5. And (3) using the original signature value as the original text of the attached signature (the signature value in the Signed data in the Signatures data structure is the original text), carrying out hash operation on the original text, and setting the calculated hash value into the credible attribute.

6. The trusted attribute data is signed using the countersignature certificate private key as the original text.

7. The countersignature signature is added to the ID-VALUE pair (ID can be any ID other than 0x7109871a and 0xf05368c0 and 0x3ba06f8 c) in the additional attributes of the native signature.

8. If there is also an issuer in the native signature, jump to step 2 if there is one.

9. And finishing the signature.

More specifically, the third party countersignature verification flow based on the V2 or V3 signature mechanism as shown in fig. 7:

1. and reading an android application software native Signature Block (APK Signature Block), and acquiring V2 version Signature data from ID0x 7109871a or acquiring Signature data from ID0xf05368c 0.

2. The data structure of each issuer is read separately.

3. The data structure of each countersignature signature is read out separately.

4. A countersignature signed digital certificate is obtained from the countersignature signature data structure.

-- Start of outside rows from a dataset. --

/-- The machinery of issue (R84–R93). -/
structure Pipe where
  pc : Nat := 0
  redirects : List Redirect := []
  /-- Cycles in which no bundle issues: entries, exits, the supervisor stop (R93, R219, R223). -/
  idle : Nat := 0
  /-- Cycles in which an in-bay user has the scratch port (frame words, R273). -/
  port : Nat := 0
  waiting : Bool := false
  fault : Option FaultReq := none
  /-- The SVC of the bundle before (R215). -/
  svcNow : Option SvcReq := none
  /-- A RETX or DONE between its trigger and its check (R223). -/
  ret : Option Return := none
  rep : Option Rep := none
  hold : Option Hold := none
  holdLog : List HoldCycle := []
  afterStall : Bool := false
  afterHold : Bool := false
  /-- Cycles until the next bundle to issue is the first after a hold (R184). -/
  markIn : List Nat := []
  /-- The cycle before was a throttled one. -/
  afterThrottle : Bool := false
  /-- A bundle has taken effect in the cycle in progress. -/
  ran : Bool := false
  /-- An in-bay user, TBL apart, has the scratch port in this cycle, and had it in the one before (R273). -/
  used : Bool := false
  prior : Bool := false
  /-- Sources whose change no boundary sees yet, and the values of BAY_EVLVL before such changes (R206, R210). -/
  stale : List Stale := []
  lvlOld : List (Nat × Word) := []
  flights : List Flight := []
  serial : Nat := 0
  /-- Cycles until a DIV instance accepts its next trigger (R90). -/
  divBusy : Tab Nat := []
  /-- Cycles in which a read of GP63 stalls after a call or return (R87). -/
  spBusy : Nat := 0
  /-- Outside words that need a port cycle still, and the cycles that the first line of them has waited (R274, R275). -/
  words : Nat := 0
  wordAge : Nat := 0
  /-- Thermal throttling holds the bay (R486). -/
  throttled : Bool := false
  deriving DecidableEq, Repr

/-- A word access of an outside agent that waits for the end of a March test (R298). -/
structure OutWord where
  addr : Nat
  write : Bool
  val : Word
  poison : Bool
  deriving DecidableEq, Repr

/-- What a bay asks of the rest of the device in the command in progress. The device serves and empties the list before
the command ends. -/
inductive Req where
  /-- A window load: trigger serial, window, page index, byte in the page, size, sign-extend. -/
  | load (fid win page off size : Nat) (signed : Bool)
  /-- A window store. -/
  | store (fid win page off size : Nat) (data : Word) (ea : Word)
  /-- A window HASH lookup: base offset in the window, the bucket's offset, key. -/
  | hash (fid win at_ : Nat) (key : Word) (ea : Word)
  /-- A window RANGE lookup. -/
  | range (fid win at_ : Nat) (key : Word) (ea : Word)
  /-- The second line of a RANGE lookup, and the address of the first where it came poisoned. -/
  | leaf (fid win at_ : Nat) (key : Word) (ea : Word) (rootBad : Option Word)
  /-- A sill-core load or store outside its ROM and SRAM (R446). -/
  | busLoad (fid : Nat) (addr : Word) (size : Nat) (signed : Bool)
  | busStore (addr : Word) (size : Nat) (data : Word)
  /-- A sill-core fetch outside T0 and T1 (R448). -/
  | busFetch (addr : Word)
  /-- A corrected or first-detected uncorrectable error in the bay's stores: class, array (0 scratch, 1 instruction
  store), address (R280). -/
  | storeErr (cls array addr : Nat)
  /-- Bay check entry (R227): FC_CAUSE and FC_INFO. -/
  | checkRec (cause info : Word)
  /-- Bay-down (R230): FC_DOWN_CAUSE, FC_DOWN_INFO, and whether STORE_UE caused it, with the word's address. -/
  | down (cause info : Word) (ue : Bool) (addr : Nat)
  /-- DONE freed this message of the current run (R255). -/
  | freed (l : Landed)
  deriving DecidableEq, Repr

5. If online verification of certificate status is required, verification is performed by the trusted certificate service.

6. If not, the certificate validity is verified locally, the certificate chain is verified, and the black and white list is verified.

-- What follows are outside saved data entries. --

/-- Does the hold go on? -/
def Bay.blocked (b : Bay) (h : Hold) : Bool :=
  b.pipe.flights.any (fun f => decide (f.id ∈ h.awaited) && (match f.out with | some o => o.readable.isNone | none => false))
  || h.waits.any b.stillWaits

/-- One cycle older: changes that boundaries do not see yet, and the mark of the first bundle after a hold (R184). -/
def Pipe.age (p : Pipe) : Pipe :=
  { p with stale := p.stale.filterMap fun e => if e.left ≤ 1 then none else some { e with left := e.left - 1 },
           lvlOld := p.lvlOld.filterMap fun e => if e.1 ≤ 1 then none else some (e.1 - 1, e.2),
           markIn := p.markIn.filterMap fun n => if n ≤ 1 then none else some (n - 1),
           afterHold := p.afterHold || p.markIn.any fun n => decide (n ≤ 1) }

/-- What the cycle's own work changed is noted for the boundaries that do not see it yet (R206, R210). `b0` is the bay
before it. -/
def Bay.noteStale (b b0 : Bay) : Bay :=
  let new := ((List.range 9).filter fun s => decide (2 ≤ s) && (b.isPending s != b0.isPending s)).map fun s =>
    ({ src := s, was := b0.isPending s } : Stale)
  { b with pipe := { b.pipe with stale := b.pipe.stale ++ new,
                                 lvlOld := if b.ctx.evlvl = b0.ctx.evlvl then b.pipe.lvlOld
                                           else b.pipe.lvlOld ++ [(3, b0.ctx.evlvl)] } }

/-- The end of a cycle: expiries that no bundle's write voids are recorded, unless a bundle of the cycle is held and may
still write; POLL is kept as a bundle's TR leaves it (R171, R211). -/
def Bay.endTick (b b0 : Bay) : Bay :=
  let c := (if b.pipe.hold.isSome then b else { b with tmr := b.tmr.settle [] }).noteStale b0
  if c.pipe.ran then { c with ctx := { c.ctx with poll := c.pollNow }, pipe := { c.pipe with ran := false } } else c

/-- A hold cycle (R182, R183, R92): nothing moves but the instances that SLIP_HOLD triggers wait for. When what it waited
for has come, the hold is charged and the held bundle takes effect. The first bundle to issue after the hold is the one
behind it, or the one after that where the held bundle was in TR (R184). -/
def Bay.holdTick (b : Bay) (h : Hold) : Bay :=
  let w := h.waits.filter b.stillWaits
  let b1 := b.wallTick.logHold (w.map Wait.cause) h.awaited
  let b2 := w.foldl Bay.tickInstance b1
  if b2.blocked h || b2.pipe.throttled then b2
  else
    let b3 := b2.chargeHold
    let b4 := { b3 with pipe := { b3.pipe with hold := none } }.deliver
    let b5 := b4.issue h.start
    ({ b5 with pipe := { b5.pipe with markIn := (if h.waits = [] then 1 else 2) :: b5.pipe.markIn } }.settlePort).endTick b4

/-- A throttled cycle (R186, R486). -/
def Bay.throttleTick (b : Bay) : Bay :=
  let c := b.wallTick.logHold [] []
  { c with pipe := { c.pipe with afterThrottle := true } }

7. And whether the countersignature has the hash attribute or not, and if not, the verification fails.

8. And acquiring a hash attribute, hashing the original signature, comparing the calculated hash value with the hash value in the hash attribute, and if the calculated hash value is different from the hash value in the hash attribute, failing to verify.

9. And taking the credible attribute data in the countersignature as an original text, verifying the countersignature value by using the countersignature certificate, and failing verification if the verification fails.

10. If there are countersignature signatures, jump to step 3.

11. Jump 2 if there is also a native signature.

12. And the verification is successful.

The above embodiments are only for illustrating the technical idea of the present invention, and the protection scope of the present invention is not limited thereby, and any modification made on the basis of the technical scheme according to the technical idea of the present invention falls within the protection scope of the present invention.